Forty Years Ago - Flash Gordon

I know that you’ve basically only really got one line from the film wedged in your head now. Go on, you can say it out loud. We’re not really around other people anymore, you can say it. Go on, I’ll wait.

There, that's better,isn’t it?

Flash Gordon (1980 - yep, still)
Dir. Mike Hodges / Dur. 114 mins

What’s It About? A football player, a travel agent and a (slightly unhinged) scientist travel to the planet Mongo to prevent it’s definitely deranged emperor from destroying the Earth.

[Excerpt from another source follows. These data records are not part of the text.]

-- ==== Sys2Proof/Machine/WriteOps.lean ====
section
/-! DEFINITION. A WRITE of one register by its address (R8 to R18): the fields of each block, the values its chapter refuses, and
    what an accepted write does. A refused write leaves the device as it was (R13). -/

namespace Sys2Proof.Machine

open Sys2Proof

/-! ## SYS to TILE -/

/-- SYS. -/
def Dev.writeSys (d : Dev) (off : Nat) (v : Word) : Dev × Byte := match off with
  | 0x08 => if fld v 0 3 = 2 then d.leaveMaint else d.writeSysCtrl v
  | _ => d.writeBootCtrl v

/-- CLK. The cause of TB_UNCERTAIN is present while ON_BACKUP is 1. -/
def Dev.writeClk (d : Dev) (off : Nat) (v : Word) : Dev × Byte := match off with
  | 0x00 =>
    if !(v.getLsbD 3 && d.clk.tbUncertain) then (d, stOk)
    else if d.clk.onBackup || d.bitSetNow .tbUncertain then (d, stCause) else (d.updClk fun c => { c with tbUncertain := false }, stOk)
  | 0x10 => (d.updClk fun c => { c with epochLo := v }, stOk)
  | _ => (d.writeEpochHi v, stOk)

/-- LEAVE (R519, R520, R523). -/
def Dev.writeLeave (d : Dev) (off : Nat) (v : Word) : Dev × Byte :=
  if off = 0 then
    let cards := fld v 16 4
    let budget := fld v 0 16
    if cards == 0 || decide (8 < cards.toNat) || decide (budget.toNat < 100) || decide (2000 < budget.toNat) then (d, stState)
    else ({ d with leave := { d.leave with cardMax := cards, budget := budget } }, stOk)
  else
    let w := fld v 16 16
    if w == 0 then (d, stState)
    else ({ d with leave := { d.leave with cnt := upd d.leave.cnt (Fin.ofNat 6 ((off - 0x10) / 4)) fun c => { c with maxwait := w } } }, stOk)

/-- TEST. -/
def Dev.writeTest (d : Dev) (off : Nat) (v : Word) : Dev × Byte := match off with
  | 0 => d.writeTestCtrl v
  | _ => (d.updTest fun t => { t with selPhase := Fin.ofNat 64 (fld v 8 6).toNat, selBank := fld v 0 2 }, stOk)

/-- TILE. -/
def Dev.writeTile (d : Dev) (off : Nat) (v : Word) : Dev × Byte := match off with
  | 0x04 => d.writeTileCtrl v
  | 0x40 => d.writeRtCtrl v
  | _ => (d.updRt fun t => { t with pauseAtPark := v.getLsbD 8, waitLimit := fld v 0 8 }, stOk)

/-! ## PWM -/

/-- A staged PER or DUTY may be written (R196). -/
def Dev.mayStage (d : Dev) (n : PhaseIx) : Bool :=
  (d.railOf n).isSome && ((d.tile.cur.phases[n]).host || d.pwm[n].hostOvr)

/-- A clear of ILK.LATCH (R224): while LATCH stands, stage D holds both outputs off, so its cause is absent; in the cycle that set it the bit stays (R12). -/
def Dev.clearIlk (d : Dev) (n : PhaseIx) : Dev × Byte :=
  if d.bitSetNow (.ilk n) then (d, stCause)
  else ((d.updPwm n fun p => { p with ilkLatch := false }).setCause srcInterlock n false, stOk)

/-- What a trigger register stages. -/
def Trig.stage (g : Trig) (v : Word) (now : Tick) : Trig :=
  { g with en := v.getLsbD 31, prescale := fld v 24 4, pos := fld v 0 17, written := some now }

/-- PWM[n]. -/
def Dev.writePwm (d : Dev) (n : PhaseIx) (off : Nat) (v : Word) : Dev × Byte :=
  let now := d.clk.now
  match off with
  | 0x00 => d.writeHostOvr n v
  | 0x04 =>
    if !d.mayStage n || decide ((fld v 0 16).toNat < 120) then (d, stState)
    else (d.updPwm n fun p => { p with perStaged := fld v 0 16 }, stOk)
  | 0x08 => if !d.mayStage n then (d, stState) else (d.updPwm n fun p => { p with dutyStaged := fld v 0 22 }, stOk)
  | 0x40 => (d.updPwm n fun p => { p with dtFall := fld v 16 16, dtRise := fld v 0 16, dtWritten := some now }, stOk)
  | 0x48 => (d.setMask n fun m => { m with hmask := v.getLsbD 15 }, stOk)
  | 0x4C => (d.updPwm n fun p => { p with trigA := p.trigA.stage v now }, stOk)
  | 0x50 => (d.updPwm n fun p => { p with trigB := p.trigB.stage v now }, stOk)
  | 0x58 => (d.updPwm n fun p => { p with blank := fld v 0 10 }, stOk)
  | _ => if v.getLsbD 0 then d.clearIlk n else (d, stOk)

/-- PWMG. -/
def Dev.writePwmg (d : Dev) (off : Nat) (v : Word) : Dev × Byte :=
  if off < 0x20 then d.writeRper (Fin.ofNat 8 (off / 4)) v
  else if off = 0x20 then d.writeSyncPer v
  else
    let s := fld v 0 13
    if s == 0 || decide (4096 < s.toNat) then (d, stState)
    else ({ d with pwmg := { d.pwmg with rslew := d.pwmg.rslew.set (Fin.ofNat 8 ((off - 0x40) / 4)) s } }, stOk)

/-! ## SENSE -/

/-- SENSE. -/
def Dev.writeSense (d : Dev) (off : Nat) (v : Word) : Dev × Byte := match off with
  | 0x400 => d.writeSenseCtrl v
  | 0x404 =>
    if d.sense.stage.isSome then (d, stLocked)
    else (d.updSense fun s => { s with target := fld v 16 16, stQuad := fld v 8 2, entry := fld v 0 8 }, stOk)
  | _ =>
    if (fld v 8 8).toNat < 5 then (d, stState)
    else (d.updSense fun s => { s with rotInt := fld v 8 8, rotEn := v.getLsbD 2, lpForce := v.getLsbD 1, lpAuto := v.getLsbD 0 }, stOk)

/-! ## LOOP and FAB -/

/-- CTX[c]. -/
def Dev.writeCtx (d : Dev) (c : CtxIx) (off : Nat) (v : Word) : Dev × Byte := match off with
  | 0x00 =>
    if d.loop.ctx[c].active then (d, stLocked)
    else (d.updCtx c fun x => { x with cmpOsh := fld v 8 4, polarity := v.getLsbD 0 }, stOk)
  | _ => d.writeCtxDelay c v

/-- LOOP.STAB_SEL. -/
def Dev.writeStabSel (d : Dev) (v : Word) : Dev × Byte :=
  if 79 < (fld v 8 7).toNat then (d, stState)
  else ({ d with loop := { d.loop with stabCtx := fld v 8 7, stabSector := fld v 0 3 } }, stOk)

/-- LOOP.VKSRC[r]. KEY_V as it stands is kept when you take it over. -/
def Dev.writeVksrc (d : Dev) (r : RailIx) (v : Word) : Dev × Byte :=
  let host := v.getLsbD 31
  let acc : AccIx := Fin.ofNat 256 (fld v 0 8).toNat
  if !host && (d.tile.cur.accs[acc]).isNone then (d, stState)
  else (d.updRailLoop r fun l => { l with vkHost := host, vkAcc := fld v 0 8, keyVHost := if host && !l.vkHost then l.keyV else l.keyVHost }, stOk)

/-- The LOOP registers of one rail (R318). -/
def Dev.writeRailLoop (d : Dev) (r : RailIx) (off : Nat) (v : Word) : Dev × Byte := match off with
  | 0x04 => if !d.loop.rails[r].vkHost then (d, stState) else (d.updRailLoop r fun l => { l with keyVHost := v }, stOk)
  | 0x08 => d.writeVksrc r v
  | 0x0C => (d.updRailLoop r fun l => { l with vkScale := v }, stOk)
  | 0x10 =>
    let steps := fld v 8 5
    if steps == 0 || decide (16 < steps.toNat) || fld v 0 8 == 0 then (d, stState)
    else (d.updRailLoop r fun l => { l with hoSteps := steps, sdwell := fld v 0 8 }, stOk)
  | _ =>
    if fld v 30 2 = 3 then (d, stState) else (d.updRailLoop r fun l => { l with ssMode := fld v 30 2, duty0 := fld v 0 22 }, stOk)

/-- The task inputs of the OVERRUN bits that a W1C at an offset of FAB names. -/
def fabInputs (off : Nat) (v : Word) : List Nat :=
  let base := if off = 0x04 then 0 else if off < 0x18 then 0x20 + 32 * ((off - 0x08) / 4)
    else if off < 0x24 then 0x100 + 32 * ((off - 0x18) / 4) else 0x200
  ((List.range 32).filter v.getLsbD).map fun i => base + i

/-- FAB: a W1C of OVERRUN bits, whose cause has always gone (R303); a bit set in this cycle stays (R12). -/
def Dev.writeFab (d : Dev) (off : Nat) (v : Word) : Dev × Byte :=
  let stay := (fabInputs off v).filter fun x => d.bitSetNow (.overrun x)
  let v := v &&& ~~~(stay.foldl (fun (m : Word) x => setBit m (x % 32) true) 0)
  let f := fun (f : Fabric) =>
    if off = 0x04 then { f with ovrReg := f.ovrReg &&& ~~~(fld v 0 4), ovrInj := f.ovrInj &&& ~~~(fld v 4 4) }
    else if off < 0x18 then { f with ovrEnt := upd f.ovrEnt (Fin.ofNat 4 ((off - 0x08) / 4)) fun w => w &&& ~~~v }
    else if off < 0x24 then { f with ovrCtx := f.ovrCtx &&& ~~~(v.setWidth 80 <<< (32 * ((off - 0x18) / 4))) }
    else { f with ovrSnap := f.ovrSnap &&& ~~~(fld v 0 8) }
  ((d.updFab f).overrunCause, if stay.isEmpty then stOk else stCause)

/-- LOOP beyond the contexts, by offset from 0x03_5000. -/
def Dev.writeLoop (d : Dev) (off : Nat) (v : Word) : Dev × Byte :=
  if off = 0x40 then d.writeHstat v
  else if off = 0x1000 then d.writeStabSel v
  else if off < 0x3000 then d.writeRailLoop (Fin.ofNat 8 ((off - 0x2200) / 0x20)) ((off - 0x2200) % 0x20) v
  else d.writeFab (off - 0x3000) v

/-! ## RAIL, CARD, VTAB and SP -/

/-- RAIL[r].CMD. -/
def Dev.writeCmd (d : Dev) (r : RailIx) (v : Word) : Dev × Byte := match (fld v 0 3).toNat with
  | 0 => d.cmdNone r
  | 1 => d.cmdOff r
  | 2 => d.cmdOn r
  | 3 => d.cmdCharge r
  | 4 => d.cmdSupport r
  | _ => (d, stState)

/-- VSCALE and ISCALE are Locked while the rail is not OFF; a write of VSCALE forms the overvoltage threshold, and the other
    window thresholds follow at the next mark (R349). -/
def Dev.writeScale (d : Dev) (r : RailIx) (volts : Bool) (v : Word) : Dev × Byte :=
  if d.mode r != .off then (d, stLocked)
  else if volts then ((d.updRail r fun x => { x with vscale := v }).setOv r, stOk)
  else (d.updRail r fun x => { x with iscale := v }, stOk)

/-- The registers of shedding and Ember (R341). -/
def Dev.writeShed (d : Dev) (r : RailIx) (off : Nat) (v : Word) : Dev × Byte :=
  let x := d.rails[r]
  let put := fun (f : Rail → Rail) => (d.updRail r f, stOk)
  match off with
  | 0x1C => if x.addTh.toNat ≤ (fld v 0 24).toNat then (d, stState) else put fun x => { x with shedTh := fld v 0 24 }
  | 0x20 => if (fld v 0 24).toNat ≤ x.shedTh.toNat then (d, stState) else put fun x => { x with addTh := fld v 0 24 }
  | 0x24 => put fun x => { x with shedDelay := fld v 24 8, addDwell := fld v 8 8, shedDwell := fld v 0 8 }
  | 0x28 => put fun x => { x with emberDwell := fld v 24 8, emberEnter := fld v 0 24 }
  | 0x2C => put fun x => { x with embLo := fld v 16 16, embHi := fld v 0 16 }
  | _ => if fld v 0 8 == 0 then (d, stState) else put fun x => { x with embExit := fld v 16 16, minSleep := fld v 8 8, pktLen := fld v 0 8 }

/-- The registers of Flare and Hiccup (R341). -/
def Dev.writeFlare (d : Dev) (r : RailIx) (off : Nat) (v : Word) : Dev × Byte :=
  let put := fun (f : Rail → Rail) => (d.updRail r f, stOk)
  match off with
  | 0x34 => put fun x => { x with emberDuty := fld v 0 22 }
  | 0x38 => put fun x => { x with flareDuty := fld v 0 22 }
  | 0x3C => if fld v 0 16 == 0 then (d, stState) else put fun x => { x with flareGap := fld v 16 16, flareTime := fld v 0 16 }
  | 0x40 => put fun x => { x with flareRec := fld v 0 16 }
  | _ => if fld v 16 16 == 0 then (d, stState) else put fun x => { x with tOff := fld v 16 16, retryMax := fld v 12 4, retryClr := fld v 0 12 }

/-- RAIL[r]. -/
def Dev.writeRail (d : Dev) (r : RailIx) (off : Nat) (v : Word) : Dev × Byte :=
  if off = 0x00 then d.writeCmd r v
  else if off = 0x08 then d.writeRailCtrl r v
  else if off = 0x0C then d.writeScale r true v
  else if off = 0x10 then d.writeScale r false v
  else if off < 0x34 then d.writeShed r off v
  else d.writeFlare r off v

/-- CARD[s].CFG. -/
def Dev.writeCard (d : Dev) (s : CardIx) (v : Word) : Dev × Byte :=
  if fld v 0 4 = 14 then (d, stState) else (d.updCard s fun c => { c with ofsTol := fld v 16 16, idExp := fld v 0 4 }, stOk)

/-- VTAB and SP.VSEL (R375). -/
def Dev.writeVtab (d : Dev) (off : Nat) (v : Word) : Dev × Byte :=
  if off = 0x100 then
    if fld v 8 8 == 0 then (d, stState) else ({ d with sp := { d.sp with filt := fld v 8 8 } }, stOk)
  else
    let put := fun (f : VtabEnt → VtabEnt) => ({ d with sp := { d.sp with vtab := upd d.sp.vtab (Fin.ofNat 16 (off / 0x10)) f } }, stOk)
    match off % 0x10 with
    | 0x0 => put fun e => { e with target := fld v 0 24 }
    | 0x4 => if fld v 0 16 == 0 then (d, stState) else put fun e => { e with slew := fld v 0 16 }
    | _ => put fun e => { e with rails := fld v 16 8, cmask := fld v 4 4, code := fld v 0 4 }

Why’s It Any Good? In the days before comic books and their subsequent big screen adaptations were grim, brooding and gritty (OK, maybe not Batman And Robin but you get the general idea), there was Flash Gordon - a proper attempt at transcribing the lurid excesses of the comic book page up onto the screen. 
Is it a good film? By any serious film critics' view, probably not. Sam Jones is not the greatest actor around, the greenscreen isn’t brilliant a lot of the time and it’s weirdly kinky for a family oriented blockbuster type film. Is it a fun film? Oh my word, yes. It’s bright and garish, the various members of Ming’s court are weird and over-the-top, it has a curious abundance of C-list British stars (including a brief role for former Blue Peter presenter Peter Duncan) and it’s weirdly kinky for a family oriented blockbuster type film (although this last point definitely went over my head as a child). Plus it has Brian Blessed defining himself as that Brian Blessed type character in perpetuity after this (oh, alright, “Gordon’s alive?!?”; there you go).
It has a sense of humor and playfulness that would be lacking from comic book / superhero type films throughout the 80s and 90s until Marvel successfully cracked that formula (and proceeded to then completely dominate the box office for about 12 years but that’s another story…). It was part of the collection of taped-off-the-telly films on VHS that was watched incessantly in our house (Star Wars, Ghostbusters and many more being among that collection) to the point where I would start to know the script. Don’t test me now, that part of the brain has long been filled up by other pointlessly nerdy gubbins. (I was also always disappointed that they never followed up on the ambiguous “The End…?” - I would have loved to see a Flash Gordon II.) 
It stills stands up today as a bright, stylish, weird and funny example of superhero films of the pre-gloom era and, if you haven’t seen it and are in the mood for some daft escapism (and who isn’t these days), is well worth a couple of hours of your time.